According to Sky News, Britain’s biggest High Street lender is also cutting around 6,000 existing jobs in a broad range of areas, including its group transformation division, corporate banking, retail and community banking activities.
The 8,000 new jobs are rumored to focus on areas of an expansion as part of a three-year strategy revealed earlier this year that aims to digitize the financial institution’s infrastructure and the services it offers across its banking, insurance and pensions operations.
The employees in roles being cut will reportedly have the opportunity to apply for one of the new job openings.
Lloyds, which has more than 14 million customers, has also focused on moving into other financial areas. It recently partnered with Schroders, the asset management giant, to expand the bank’s areas of wealth advice, and in 2016 it purchased credit card firm MBNA for $2.35 billion from Bank of America.

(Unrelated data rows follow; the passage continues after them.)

/-- Settles O36: the table is a closed term, evaluated entry by entry. -/
theorem crcTableHasTheListedEntries : Obligations.CrcTableHasTheListedEntries := by
  unfold Obligations.CrcTableHasTheListedEntries
  decide +kernel

/-! ### The realisations of the update -/

/-- The register after the first `k` bits of `b`, bit 7 first (R97). -/
def crcClockBits (c b : Byte) : Nat → Byte
  | 0 => c
  | k + 1 => crcClock (crcClockBits c b k) (b.getMsbD k)

theorem crcBits_eq_crcClockBits (c b : Byte) : crcBits c b = crcClockBits c b 8 := rfl

/-- Loading `b` into the register or clocking its bits in differs by the bits of `b` not yet clocked. -/
theorem crcShift_iterate_xor (c b : Byte) (k : Nat) : crcShift^[k] (c ^^^ b) = crcClockBits c b k ^^^ b <<< k := by
  induction k with
  | zero => simp [crcClockBits]
  | succ k ih =>
    calc crcShift^[k + 1] (c ^^^ b)
      _ = crcClock (crcClockBits c b k ^^^ b <<< k) (b.getMsbD k ^^ (b <<< k).msb) := by
        rw [Function.iterate_succ_apply', ih, BitVec.msb_shiftLeft, Bool.xor_self, crcShift]
      _ = crcClockBits c b (k + 1) ^^^ b <<< (k + 1) := by
        rw [crcClock_xor, crcClock_msb, ← BitVec.shiftLeft_add, crcClockBits]

theorem crcBits_eq_crcUpdate (c b : Byte) : crcBits c b = crcUpdate c b := by
  rw [crcUpdate, tableEntry_eq_iterate, BitVec.xor_comm, crcShift_iterate_xor, crcBits_eq_crcClockBits,
    BitVec.shiftLeft_eq_zero (le_refl 8), BitVec.xor_zero]

theorem xorBits_concat (x : Byte) (js : List Nat) (j : Nat) : xorBits x (js ++ [j]) = (xorBits x js ^^ x.getLsbD j) := by
  simp [xorBits]

/-- The low `n + 1` bits of a byte are the low `n` and bit `n`. -/
theorem setWidth_succ_eq_xor (x : Byte) (n : Nat) :
    (x.setWidth (n + 1)).setWidth 8 = (x.setWidth n).setWidth 8 ^^^ (x &&& BitVec.twoPow 8 n) := by
  apply BitVec.eq_of_getLsbD_eq
  intro i hi
  simp only [BitVec.getLsbD_setWidth, BitVec.getLsbD_xor, BitVec.getLsbD_and, BitVec.getLsbD_twoPow, hi]
  rcases lt_trichotomy i n with h | rfl | h
  · simp [h, h.ne', Nat.lt_succ_of_lt h]
  · simp [hi]
  · simp [h.ne, h.not_ge, h.not_gt]

/-- A function of a byte that is additive over XOR is the XOR of the bits at which it is 1 on the basis. -/
theorem additive_eq_xorBits {f : Byte → Bool} (hf : ∀ a b, f (a ^^^ b) = (f a ^^ f b)) (x : Byte) :
    f x = xorBits x ((List.range 8).filter fun j => f (BitVec.twoPow 8 j)) := by
  have hzero : f 0#8 = false := by simpa using hf 0#8 0#8
  have low (n : Nat) : f ((x.setWidth n).setWidth 8) =
      xorBits x ((List.range n).filter fun j => f (BitVec.twoPow 8 j)) := by
    induction n with
    | zero => rw [BitVec.of_length_zero (x := x.setWidth 0)]; exact hzero
    | succ n ih =>
      rw [setWidth_succ_eq_xor, hf, ih, List.range_succ, List.filter_append, BitVec.and_twoPow]
      cases hj : f (BitVec.twoPow 8 n) <;> cases hx : x.getLsbD n <;> simp [hj, hx, hzero, xorBits_concat]
  simpa using low 8

/-- The positions `j` with bit `k` of `T[1 << j]` set (R99 (d)). -/
def tableColumn (k : Nat) : List Nat := (List.range 8).filter fun j => (tableEntry (BitVec.twoPow 8 j)).getLsbD k

theorem tableEntry_getLsbD (x : Byte) (k : Nat) : (tableEntry x).getLsbD k = xorBits x (tableColumn k) :=
  additive_eq_xorBits (f := fun x => (tableEntry x).getLsbD k) (by simp [tableEntry_xor]) x

/-- R98 lists the columns of the basis. -/
theorem crcParallelBit_eq_xorBits (x : Byte) {k : Nat} (hk : k < 8) : crcParallelBit x k = xorBits x (tableColumn k) := by
  interval_cases k <;> rfl

/-- Settles O38: clocking `b` in equals eight clocks from `c ^^^ b`; the network is linear and right on the basis. -/
theorem crcRealisationsAgree : Obligations.CrcRealisationsAgree := by
  refine ⟨crcBits_eq_crcUpdate, fun c b k hk => ?_⟩
  rw [crcUpdate, tableEntry_getLsbD, crcParallelBit_eq_xorBits _ hk, BitVec.xor_comm]

/-! ### The fold -/

theorem crcRaw_append (bs ds : List Byte) : crcRaw (bs ++ ds) = crcFrom (crcRaw bs) ds :=
  crcFrom_append crcInit bs ds

/-- Settles O29: CRC.RAW is a left fold. -/
theorem crcRawFoldsFromZero : Obligations.CrcRawFoldsFromZero :=
  ⟨fun _ _ => rfl, crcRaw_nil, crcRaw_concat, crcFrom_nil, crcFrom_cons, crcRaw_append⟩

/-- Settles O30: CRC.FIN returns `computeCrc`. -/
theorem crcFinXorsOnce : Obligations.CrcFinXorsOnce := fun _ _ => rfl

theorem crcUpdate_inj_symbol {c a b : Byte} : crcUpdate c a = crcUpdate c b ↔ a = b :=
  tableEntry_injective.eq_iff.trans (BitVec.xor_left_inj c)

theorem crcUpdate_inj_register {a b v : Byte} : crcUpdate a v = crcUpdate b v ↔ a = b :=
  tableEntry_injective.eq_iff.trans (BitVec.xor_right_inj v)
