-- ==== Sys2Proof/Machine/Dispatch.lean ====
section
/-! DEFINITION. `execute(c)`: the rule of each command, by 30_encoding.md rules R82 and R84. -/

namespace Sys2Proof.Machine

def exec (i : Instr) (s : State) : Host.Outcome State Fault Refusal :=
  match i with
  | .setlen len => Sys2Proof.Machine.execSetlen len s
  | .keywr idx byte => Sys2Proof.Machine.execKeywr idx byte s
  | .init => Sys2Proof.Machine.execInit s
  | .next => Sys2Proof.Machine.execNext s
  | .proc unit => Sys2Proof.Machine.execProc unit s
  | .reset => Sys2Proof.Machine.execReset s
  | .keyrd idx => Sys2Proof.Machine.execKeyrd idx s
  | .srd idx => Sys2Proof.Machine.execSrd idx s
  | .clrerr => Sys2Proof.Machine.execClrerr s

end Sys2Proof.Machine
end

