-- ==== Sys2Proof/Certificates/Slice0/Obligations.lean ====
section
/-! DEFINITION. The statements for the provers, one per rule or group of rules of spec/ that says what a command or the
machine does. "Nothing else changes" is said by a record update of the whole state: every field not named in it is the
old one, of the engine and of the outside world. -/

open Sys2Proof Sys2Proof.Machine

/-! ### Encoding -/

/-- Decoding the word of a command gives the command back, in the word and in its byte lanes (30_encoding.md R81, R84;
20_memory.md R53). -/
def Obligations.DecodeOfEncodeIsTheCommand : Prop :=
  ∀ i : Instr, decode (encode i) = .ok i ∧ decodeLanes (lanesOfWord (encode i)) = some i

/-- A legal word is the encoding of the command it decodes to, so no two words mean the same command (30_encoding.md R81,
R84). -/
def Obligations.EncodeOfDecodeIsTheWord : Prop :=
  ∀ (w : Word) (i : Instr), decode w = .ok i → encode i = w

/-- "A word selects mnemonic m exactly when (w & mask_m) = match_m. No two rows overlap" (30_encoding.md R82), against the
decoder of R84. -/
def Obligations.MatchAndMaskSelectTheDecodedRow : Prop :=
  ∀ w : Word,
    (∀ r ∈ opcodeRows, r.selects w = true ↔ ∃ i, decode w = .ok i ∧ i.row = r) ∧
    opcodeRows.Pairwise fun r r' => ¬(r.selects w = true ∧ r'.selects w = true)

/-- The illegal words are exactly those of 30_encoding.md R85, and executing one raises IllegalCommand and changes nothing
else. -/
def Obligations.IllegalWordsAreRefusedWithIllegalCommand : Prop :=
  ∀ (w : Word) (s : State),
    ((∃ r, decode w = .error r) ↔
      (w.extractLsb' 24 8).toNat = 0 ∨ 0x0A ≤ (w.extractLsb' 24 8).toNat ∨
      ((w.extractLsb' 24 8).toNat = 1 ∧ w.extractLsb' 9 15 ≠ 0) ∨
      ((w.extractLsb' 24 8).toNat = 2 ∧ w.extractLsb' 8 8 ≠ 0) ∨
      ((w.extractLsb' 24 8).toNat ∈ [3, 4, 6, 9] ∧ w.extractLsb' 0 24 ≠ 0) ∨
      ((w.extractLsb' 24 8).toNat = 5 ∧ w.extractLsb' 16 8 ≠ 0) ∨
      ((w.extractLsb' 24 8).toNat ∈ [7, 8] ∧ w.extractLsb' 0 16 ≠ 0)) ∧
    ((∃ r, decode w = .error r) → executeWord w s = .next (s.recording 3))

/-- Words written out from the layouts of 30_encoding.md R81 and the examples of the command rules decode to the commands
they stand for. -/
def Obligations.WrittenOutWordsDecode : Prop :=
  decode 0x010001FF = .ok (.setlen 511) ∧ decode 0x02020059 = .ok (.keywr 2 0x59) ∧
  decode 0x03000000 = .ok .init ∧ decode 0x0500263A = .ok (.proc 0x263A) ∧ decode 0x06000000 = .ok .reset ∧
  decode 0x08FF0000 = .ok (.srd 0xFF) ∧ decode 0x09000001 = .error (.strayBits 9) ∧
  decode 0x00000000 = .error (.reservedOp 0)
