-- ==== Sys2Proof/Laws/Decode.lean ====
section
/-! SUPPORT. The fields of a word and the word of its fields (30_encoding.md rules R80, R83), and the byte lanes
(20_memory.md rule R53). -/

namespace Sys2Proof

/-- Bit `i` of a packed word lies in DATA, IDX or OP (30_encoding.md R80). -/
theorem getElem_packWord (op idx : Byte) (data : U16) (i : Nat) (h : i < 32) :
    (packWord op idx data)[i] =
      if i < 16 then data.getLsbD i else if i < 24 then idx.getLsbD (i - 16) else op.getLsbD (i - 24) := by
  simp only [packWord, BitVec.getLsbD_append, ← BitVec.getLsbD_eq_getElem]
  split
  · rfl
  · rw [Nat.sub_sub]
    split <;> split <;> first | rfl | omega

@[simp] theorem opField_packWord (op idx : Byte) (data : U16) : opField (packWord op idx data) = op := by
  ext i hi
  rw [opField, BitVec.getElem_extractLsb', BitVec.getLsbD_eq_getElem (by omega), getElem_packWord,
    if_neg (by omega), if_neg (by omega), BitVec.getLsbD_eq_getElem (by omega)]
  congr 1
  omega

@[simp] theorem idxField_packWord (op idx : Byte) (data : U16) : idxField (packWord op idx data) = idx := by
  ext i hi
  rw [idxField, BitVec.getElem_extractLsb', BitVec.getLsbD_eq_getElem (by omega), getElem_packWord,
    if_neg (by omega), if_pos (by omega), BitVec.getLsbD_eq_getElem (by omega)]
  congr 1
  omega

@[simp] theorem dataField_packWord (op idx : Byte) (data : U16) : dataField (packWord op idx data) = data := by
  ext i hi
  rw [dataField, BitVec.getElem_extractLsb', BitVec.getLsbD_eq_getElem (by omega), getElem_packWord,
    if_pos (by omega), BitVec.getLsbD_eq_getElem (by omega)]
  congr 1
  omega

/-- A word is packed from its fields (30_encoding.md R80). -/
theorem packWord_fields (w : Word) : packWord (opField w) (idxField w) (dataField w) = w := by
  ext i hi
  rw [getElem_packWord, opField, idxField, dataField]
  split
  · rw [BitVec.getLsbD_extractLsb', decide_eq_true (by omega), Bool.true_and, Nat.zero_add,
      BitVec.getLsbD_eq_getElem hi]
  · split
    · rw [BitVec.getLsbD_extractLsb', decide_eq_true (by omega), Bool.true_and, Nat.add_sub_cancel' (by omega),
        BitVec.getLsbD_eq_getElem hi]
    · rw [BitVec.getLsbD_extractLsb', decide_eq_true (by omega), Bool.true_and, Nat.add_sub_cancel' (by omega),
        BitVec.getLsbD_eq_getElem hi]

@[simp] theorem lenOperand_setWidth (len : U9) : lenOperand (len.setWidth 16) = len := by
  ext i hi
  interval_cases i <;> simp [lenOperand]

@[simp] theorem byteOperand_setWidth (b : Byte) : byteOperand (b.setWidth 16) = b := by
  ext i hi
  interval_cases i <;> simp [byteOperand]

/-- DATA of a SETLEN word is its length operand (30_encoding.md R81, format L). -/
theorem setWidth_lenOperand {data : U16} (h : data.extractLsb' 9 7 = 0) : (lenOperand data).setWidth 16 = data := by
  have hbit : ∀ k, k < 7 → data.getLsbD (9 + k) = false := fun k hk => by
    simpa [BitVec.getLsbD_extractLsb', hk] using congrArg (·.getLsbD k) h
  ext i hi
  simp only [lenOperand, BitVec.getElem_setWidth, BitVec.getLsbD_extractLsb', Nat.zero_add]
  by_cases h9 : i < 9
  · simp [h9, BitVec.getLsbD_eq_getElem hi]
  · have := hbit (i - 9) (by omega)
    rw [Nat.add_sub_cancel' (by omega), BitVec.getLsbD_eq_getElem hi] at this
    simp [h9, this]

/-- DATA of a KEYWR word is its byte operand (30_encoding.md R81, format B). -/
theorem setWidth_byteOperand {data : U16} (h : data.extractLsb' 8 8 = 0) : (byteOperand data).setWidth 16 = data := by
  have hbit : ∀ k, k < 8 → data.getLsbD (8 + k) = false := fun k hk => by
    simpa [BitVec.getLsbD_extractLsb', hk] using congrArg (·.getLsbD k) h
  ext i hi
  simp only [byteOperand, BitVec.getElem_setWidth, BitVec.getLsbD_extractLsb', Nat.zero_add]
  by_cases h8 : i < 8
  · simp [h8, BitVec.getLsbD_eq_getElem hi]
  · have := hbit (i - 8) (by omega)
    rw [Nat.add_sub_cancel' (by omega), BitVec.getLsbD_eq_getElem hi] at this
    simp [h8, this]

theorem acceptIf_eq_ok_iff (zero : Bool) (op : Byte) (i j : Instr) :
    acceptIf zero op i = .ok j ↔ zero = true ∧ i = j := by
  cases zero <;> simp [acceptIf]

/-- The lanes of a word carry the word (20_memory.md R53). -/
@[simp] theorem wordOfLanes_lanesOfWord (w : Word) : wordOfLanes (lanesOfWord w) = w := by
  ext i hi
  simp only [lanesOfWord, wordOfLanes, BitVec.getElem_or, BitVec.getElem_shiftLeft, BitVec.getElem_setWidth,
    BitVec.getLsbD_extractLsb']
  interval_cases i <;> simp

@[simp] theorem lanesOfWord_length (w : Word) : (lanesOfWord w).length = 4 := rfl

end Sys2Proof
end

And last year Lloyds became the first financial services firm in the U.K. to bring in Microsoft to strengthen consumer banking security, allowing customers to use fingerprint and facial recognition technology to access their bank accounts. That means passwords and PINS were replaced in a test pilot with features of Microsoft’s “Hello” service, which will “know” users as they log on.
“Windows Hello enables users to log in to a Windows device in less than two seconds, and this use of advanced biometric technology will provide Lloyds Banking Group customers with a more seamless and frictionless experience without compromising security,” noted Ryan Asdourian, Windows and devices lead at Microsoft U.K. at the time.
At that same time, Lloyds also revealed plans to shrink branches down into “micro” versions staffed by as few as two people.